Treatment of Company Equity Awards
At the Effective Time, each:
| • | | Cash-based award of the Company measured in reference to a share of Company Common Stock (“Company Phantom Stock Award”) outstanding as of immediately prior to the Effective Time, whether vested or unvested, will automatically, without any action on the part of Parent, Merger Sub, the Company or the holder thereof, be cancelled and converted into the right to receive an amount in cash (without interest thereon and subject to applicable withholding taxes) equal to the product of (i) the Per Share Price and (ii) the aggregate number of shares of Company Common Stock measured by reference to such Company Phantom Stock Award as of immediately prior to the Effective Time (the “Company Phantom Stock Award Consideration”); |
| • | | Award of restricted stock units of the Company subject to service-based vesting conditions (“Company RSU”) outstanding as of immediately prior to the Effective Time, whether vested or unvested, will automatically, without any action on the part of Parent, Merger Sub, the Company or the holder thereof, be cancelled and converted into and will become the right to receive an amount in cash (without interest thereon and subject to applicable withholding taxes) equal to the product of (i) the Per Share Price and (ii) the aggregate number of shares of Company Common Stock subject to such Company RSU as of immediately prior to the Effective Time (the “Company RSU Consideration”); |
| • | | Award of restricted stock of the Company (“Company Restricted Share”) outstanding as of immediately prior to the Effective Time, whether vested or unvested, will automatically, without any action on the part of Parent, Merger Sub, the Company or the holder thereof, be cancelled and converted into and will become the right to receive an amount in cash (without interest thereon and subject to applicable withholding taxes) equal to the Per Share Price (the “Company Restricted Share Consideration”); and |
| • | | Award of restricted stock units of the Company subject to performance-based vesting conditions (“Company PSU”) outstanding as of immediately prior to the Effective Time, whether vested or unvested and determined assuming any performance-based vesting condition is achieved at a level such that 100% of the Company Common Stock underlying such Company PSUs are considered to be outstanding, will automatically, without any action on the part of Parent, Merger Sub, the Company or the holder thereof, be cancelled and converted into and will become the right to receive an amount in cash (without interest thereon and subject to applicable withholding taxes) equal to the Per Share Price (the “Company PSU Consideration” together with the Company Phantom Stock Award Consideration, the Company RSU Consideration, and the Company Restricted Share Consideration, the “Equity Award Consideration”). |
Except as otherwise provided in the Merger Agreement, the Equity Award Consideration payable to holders of Company Phantom Stock Awards, Company RSUs, Company Restricted Shares and Company PSUs (collectively, the “Equity Awards”, and such holders, the “Equity Award Holders”) will be paid to Equity Award Holders as follows: (A) 100% of the Equity Award Consideration in respect of (x) Equity Awards that are vested as of the Effective Time in accordance with the existing terms and conditions applicable to such Equity Awards, (y) Equity Awards that are scheduled to vest in the ordinary course during the six-month period following the Effective Time, and (z) Equity Awards held by non-employee members of the Company Board and (B) 50% of the Equity Award Consideration in respect of Equity Awards that are scheduled to vest in the ordinary course between the six-month and first anniversary of the Effective Time (the Equity Awards described in this sub-clause (B), the “Bring Forward Awards”) will vest and be paid by the Company or the Surviving Corporation (as defined in the Merger Agreement) to the applicable Equity Award Holder through its payroll system or payroll provider, less any required withholding, as promptly as reasonably practicable after the Effective Time.

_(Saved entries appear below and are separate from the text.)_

@[simp] theorem State.setLinkBusy_arbWasRunning (v : Bool) (s : State) :
    (State.setLinkBusy v s).arbWasRunning = s.arbWasRunning := rfl

@[simp] theorem State.setLinkBusy_archsel (v : Bool) (s : State) :
    (State.setLinkBusy v s).archsel = s.archsel := rfl

@[simp] theorem State.setLinkBusy_speedsel (v : Bool) (s : State) :
    (State.setLinkBusy v s).speedsel = s.speedsel := rfl

@[simp] theorem State.setLinkBusy_resetLine (v : Bool) (s : State) :
    (State.setLinkBusy v s).resetLine = s.resetLine := rfl

@[simp] theorem State.setLinkBusy_busen (v : Bool) (s : State) :
    (State.setLinkBusy v s).busen = s.busen := rfl

@[simp] theorem State.setLinkBusy_int (v : Bool) (s : State) :
    (State.setLinkBusy v s).int = s.int := rfl

@[simp] theorem State.setLinkBusy_ack (v : Bool) (s : State) :
    (State.setLinkBusy v s).ack = s.ack := rfl

@[simp] theorem State.setLinkBusy_aoe (v : Bool) (s : State) :
    (State.setLinkBusy v s).aoe = s.aoe := rfl

@[simp] theorem State.setLinkBusy_rwn (v : Bool) (s : State) :
    (State.setLinkBusy v s).rwn = s.rwn := rfl

@[simp] theorem State.setLinkBusy_latch (v : Bool) (s : State) :
    (State.setLinkBusy v s).latch = s.latch := rfl

@[simp] theorem State.setLinkBusy_sclk (v : Bool) (s : State) :
    (State.setLinkBusy v s).sclk = s.sclk := rfl

@[simp] theorem State.setLinkBusy_sdo (v : Bool) (s : State) :
    (State.setLinkBusy v s).sdo = s.sdo := rfl

@[simp] theorem State.setLinkBusy_sdi (v : Bool) (s : State) :
    (State.setLinkBusy v s).sdi = s.sdi := rfl

@[simp] theorem State.setLinkBusy_req (v : Bool) (s : State) :
    (State.setLinkBusy v s).req = s.req := rfl

@[simp] theorem State.setLinkBusy_dbell (v : Bool) (s : State) :
    (State.setLinkBusy v s).dbell = s.dbell := rfl

@[simp] theorem State.setLinkBusy_srAddr (v : Bool) (s : State) :
    (State.setLinkBusy v s).srAddr = s.srAddr := rfl

@[simp] theorem State.setLinkBusy_srData (v : Bool) (s : State) :
    (State.setLinkBusy v s).srData = s.srData := rfl

@[simp] theorem State.setLinkBusy_mem (v : Bool) (s : State) :
    (State.setLinkBusy v s).mem = s.mem := rfl

@[simp] theorem State.setLinkBusy_setting0 (v : Bool) (s : State) :
    (State.setLinkBusy v s).setting0 = s.setting0 := rfl

@[simp] theorem State.setLinkBusy_setting1 (v : Bool) (s : State) :
    (State.setLinkBusy v s).setting1 = s.setting1 := rfl

@[simp] theorem State.setLinkBusy_hist (v : Bool) (s : State) :
    (State.setLinkBusy v s).hist = s.hist := rfl

@[simp] theorem State.setLinkBusy_stream (v : Bool) (s : State) :
    (State.setLinkBusy v s).stream = s.stream := rfl

@[simp] theorem State.setLinkBusy_refused (v : Bool) (s : State) :
    (State.setLinkBusy v s).refused = s.refused := rfl

@[simp] theorem State.setLinkBusy_schedule (v : Bool) (s : State) :
    (State.setLinkBusy v s).schedule = s.schedule := rfl

@[simp] theorem State.setLinkBusy_hostShare (v : Bool) (s : State) :
    (State.setLinkBusy v s).hostShare = s.hostShare := rfl

@[simp] theorem State.setLinkBusy_endless (v : Bool) (s : State) :
    (State.setLinkBusy v s).endless = s.endless := rfl

@[simp] theorem State.setLinkBusy_moveDraws (v : Bool) (s : State) :
    (State.setLinkBusy v s).moveDraws = s.moveDraws := rfl

@[simp] theorem State.setLinkBusy_byteDraws (v : Bool) (s : State) :
    (State.setLinkBusy v s).byteDraws = s.byteDraws := rfl

@[simp] theorem State.setLinkBusy_edgeDraws (v : Bool) (s : State) :
    (State.setLinkBusy v s).edgeDraws = s.edgeDraws := rfl

@[simp] theorem State.setLinkBusy_frameOut (v : Bool) (s : State) :
    (State.setLinkBusy v s).frameOut = s.frameOut := rfl

@[simp] theorem State.setLinkBusy_frameIn (v : Bool) (s : State) :
    (State.setLinkBusy v s).frameIn = s.frameIn := rfl

@[simp] theorem State.setLinkBusy_linkBusy (v : Bool) (s : State) : (State.setLinkBusy v s).linkBusy = v := rfl

@[simp] theorem State.setStream_cfg (v : List Byte) (s : State) :
    (State.setStream v s).cfg = s.cfg := rfl

@[simp] theorem State.setStream_opA (v : List Byte) (s : State) :
    (State.setStream v s).opA = s.opA := rfl

@[simp] theorem State.setStream_opD (v : List Byte) (s : State) :
    (State.setStream v s).opD = s.opD := rfl

@[simp] theorem State.setStream_opN (v : List Byte) (s : State) :
    (State.setStream v s).opN = s.opN := rfl

@[simp] theorem State.setStream_opS (v : List Byte) (s : State) :
    (State.setStream v s).opS = s.opS := rfl

@[simp] theorem State.setStream_opT (v : List Byte) (s : State) :
    (State.setStream v s).opT = s.opT := rfl

@[simp] theorem State.setStream_q (v : List Byte) (s : State) :
    (State.setStream v s).q = s.q := rfl

@[simp] theorem State.setStream_qbuf (v : List Byte) (s : State) :
    (State.setStream v s).qbuf = s.qbuf := rfl

@[simp] theorem State.setStream_qt (v : List Byte) (s : State) :
    (State.setStream v s).qt = s.qt := rfl

@[simp] theorem State.setStream_cpos (v : List Byte) (s : State) :
    (State.setStream v s).cpos = s.cpos := rfl

@[simp] theorem State.setStream_runstate (v : List Byte) (s : State) :
    (State.setStream v s).runstate = s.runstate := rfl

@[simp] theorem State.setStream_arch (v : List Byte) (s : State) :
    (State.setStream v s).arch = s.arch := rfl

@[simp] theorem State.setStream_speed (v : List Byte) (s : State) :
    (State.setStream v s).speed = s.speed := rfl

@[simp] theorem State.setStream_tickArmed (v : List Byte) (s : State) :
    (State.setStream v s).tickArmed = s.tickArmed := rfl

@[simp] theorem State.setStream_doorbellLatch (v : List Byte) (s : State) :
    (State.setStream v s).doorbellLatch = s.doorbellLatch := rfl

@[simp] theorem State.setStream_dbPending (v : List Byte) (s : State) :
    (State.setStream v s).dbPending = s.dbPending := rfl

@[simp] theorem State.setStream_ie (v : List Byte) (s : State) :
    (State.setStream v s).ie = s.ie := rfl

@[simp] theorem State.setStream_doorbellIe (v : List Byte) (s : State) :
    (State.setStream v s).doorbellIe = s.doorbellIe := rfl

@[simp] theorem State.setStream_initialised (v : List Byte) (s : State) :
    (State.setStream v s).initialised = s.initialised := rfl

@[simp] theorem State.setStream_fault (v : List Byte) (s : State) :
    (State.setStream v s).fault = s.fault := rfl

@[simp] theorem State.setStream_linkBusy (v : List Byte) (s : State) :
    (State.setStream v s).linkBusy = s.linkBusy := rfl

@[simp] theorem State.setStream_arbPhase (v : List Byte) (s : State) :
    (State.setStream v s).arbPhase = s.arbPhase := rfl

@[simp] theorem State.setStream_arbWasRunning (v : List Byte) (s : State) :
    (State.setStream v s).arbWasRunning = s.arbWasRunning := rfl

@[simp] theorem State.setStream_archsel (v : List Byte) (s : State) :
    (State.setStream v s).archsel = s.archsel := rfl

@[simp] theorem State.setStream_speedsel (v : List Byte) (s : State) :
    (State.setStream v s).speedsel = s.speedsel := rfl

@[simp] theorem State.setStream_resetLine (v : List Byte) (s : State) :
    (State.setStream v s).resetLine = s.resetLine := rfl

@[simp] theorem State.setStream_busen (v : List Byte) (s : State) :
    (State.setStream v s).busen = s.busen := rfl

@[simp] theorem State.setStream_int (v : List Byte) (s : State) :
    (State.setStream v s).int = s.int := rfl

@[simp] theorem State.setStream_ack (v : List Byte) (s : State) :
    (State.setStream v s).ack = s.ack := rfl

@[simp] theorem State.setStream_aoe (v : List Byte) (s : State) :
    (State.setStream v s).aoe = s.aoe := rfl

@[simp] theorem State.setStream_rwn (v : List Byte) (s : State) :
    (State.setStream v s).rwn = s.rwn := rfl

@[simp] theorem State.setStream_latch (v : List Byte) (s : State) :
    (State.setStream v s).latch = s.latch := rfl

@[simp] theorem State.setStream_sclk (v : List Byte) (s : State) :
    (State.setStream v s).sclk = s.sclk := rfl

@[simp] theorem State.setStream_sdo (v : List Byte) (s : State) :
    (State.setStream v s).sdo = s.sdo := rfl

@[simp] theorem State.setStream_sdi (v : List Byte) (s : State) :
    (State.setStream v s).sdi = s.sdi := rfl

@[simp] theorem State.setStream_req (v : List Byte) (s : State) :
    (State.setStream v s).req = s.req := rfl

@[simp] theorem State.setStream_dbell (v : List Byte) (s : State) :
    (State.setStream v s).dbell = s.dbell := rfl

@[simp] theorem State.setStream_srAddr (v : List Byte) (s : State) :
    (State.setStream v s).srAddr = s.srAddr := rfl

@[simp] theorem State.setStream_srData (v : List Byte) (s : State) :
    (State.setStream v s).srData = s.srData := rfl

@[simp] theorem State.setStream_mem (v : List Byte) (s : State) :
    (State.setStream v s).mem = s.mem := rfl

@[simp] theorem State.setStream_setting0 (v : List Byte) (s : State) :
    (State.setStream v s).setting0 = s.setting0 := rfl

@[simp] theorem State.setStream_setting1 (v : List Byte) (s : State) :
    (State.setStream v s).setting1 = s.setting1 := rfl

@[simp] theorem State.setStream_hist (v : List Byte) (s : State) :
    (State.setStream v s).hist = s.hist := rfl

@[simp] theorem State.setStream_refused (v : List Byte) (s : State) :
    (State.setStream v s).refused = s.refused := rfl

@[simp] theorem State.setStream_schedule (v : List Byte) (s : State) :
    (State.setStream v s).schedule = s.schedule := rfl

@[simp] theorem State.setStream_hostShare (v : List Byte) (s : State) :
    (State.setStream v s).hostShare = s.hostShare := rfl

@[simp] theorem State.setStream_endless (v : List Byte) (s : State) :
    (State.setStream v s).endless = s.endless := rfl

@[simp] theorem State.setStream_moveDraws (v : List Byte) (s : State) :
    (State.setStream v s).moveDraws = s.moveDraws := rfl

@[simp] theorem State.setStream_byteDraws (v : List Byte) (s : State) :
    (State.setStream v s).byteDraws = s.byteDraws := rfl

@[simp] theorem State.setStream_edgeDraws (v : List Byte) (s : State) :
    (State.setStream v s).edgeDraws = s.edgeDraws := rfl

@[simp] theorem State.setStream_frameOut (v : List Byte) (s : State) :
    (State.setStream v s).frameOut = s.frameOut := rfl

@[simp] theorem State.setStream_frameIn (v : List Byte) (s : State) :
    (State.setStream v s).frameIn = s.frameIn := rfl

@[simp] theorem State.setStream_stream (v : List Byte) (s : State) : (State.setStream v s).stream = v := rfl

@[simp] theorem State.setSchedule_cfg (v : List (List Move)) (s : State) :
    (State.setSchedule v s).cfg = s.cfg := rfl

@[simp] theorem State.setSchedule_opA (v : List (List Move)) (s : State) :
    (State.setSchedule v s).opA = s.opA := rfl

@[simp] theorem State.setSchedule_opD (v : List (List Move)) (s : State) :
    (State.setSchedule v s).opD = s.opD := rfl

@[simp] theorem State.setSchedule_opN (v : List (List Move)) (s : State) :
    (State.setSchedule v s).opN = s.opN := rfl

@[simp] theorem State.setSchedule_opS (v : List (List Move)) (s : State) :
    (State.setSchedule v s).opS = s.opS := rfl

@[simp] theorem State.setSchedule_opT (v : List (List Move)) (s : State) :
    (State.setSchedule v s).opT = s.opT := rfl

@[simp] theorem State.setSchedule_q (v : List (List Move)) (s : State) :
    (State.setSchedule v s).q = s.q := rfl

@[simp] theorem State.setSchedule_qbuf (v : List (List Move)) (s : State) :
    (State.setSchedule v s).qbuf = s.qbuf := rfl

@[simp] theorem State.setSchedule_qt (v : List (List Move)) (s : State) :
    (State.setSchedule v s).qt = s.qt := rfl

@[simp] theorem State.setSchedule_cpos (v : List (List Move)) (s : State) :
    (State.setSchedule v s).cpos = s.cpos := rfl

@[simp] theorem State.setSchedule_runstate (v : List (List Move)) (s : State) :
    (State.setSchedule v s).runstate = s.runstate := rfl

@[simp] theorem State.setSchedule_arch (v : List (List Move)) (s : State) :
    (State.setSchedule v s).arch = s.arch := rfl

@[simp] theorem State.setSchedule_speed (v : List (List Move)) (s : State) :
    (State.setSchedule v s).speed = s.speed := rfl

@[simp] theorem State.setSchedule_tickArmed (v : List (List Move)) (s : State) :
    (State.setSchedule v s).tickArmed = s.tickArmed := rfl

@[simp] theorem State.setSchedule_doorbellLatch (v : List (List Move)) (s : State) :
    (State.setSchedule v s).doorbellLatch = s.doorbellLatch := rfl

@[simp] theorem State.setSchedule_dbPending (v : List (List Move)) (s : State) :
    (State.setSchedule v s).dbPending = s.dbPending := rfl

@[simp] theorem State.setSchedule_ie (v : List (List Move)) (s : State) :
    (State.setSchedule v s).ie = s.ie := rfl

@[simp] theorem State.setSchedule_doorbellIe (v : List (List Move)) (s : State) :
    (State.setSchedule v s).doorbellIe = s.doorbellIe := rfl

@[simp] theorem State.setSchedule_initialised (v : List (List Move)) (s : State) :
    (State.setSchedule v s).initialised = s.initialised := rfl

@[simp] theorem State.setSchedule_fault (v : List (List Move)) (s : State) :
    (State.setSchedule v s).fault = s.fault := rfl

@[simp] theorem State.setSchedule_linkBusy (v : List (List Move)) (s : State) :
    (State.setSchedule v s).linkBusy = s.linkBusy := rfl

@[simp] theorem State.setSchedule_arbPhase (v : List (List Move)) (s : State) :
    (State.setSchedule v s).arbPhase = s.arbPhase := rfl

Subject to the continued employment by the Company, the Surviving Corporation or their subsidiaries of the applicable Equity Award Holder through the applicable vesting date, the remaining 50% of the Bring Forward Awards will vest and be paid by the Company or the Surviving Corporation to the applicable Equity Award Holder through its payroll system or payroll provider, less any required withholding, as promptly as reasonably practicable after the earlier of the six-month anniversary of the Effective Time and the applicable Equity Award Holder’s Qualifying Termination (as defined in the Merger Agreement).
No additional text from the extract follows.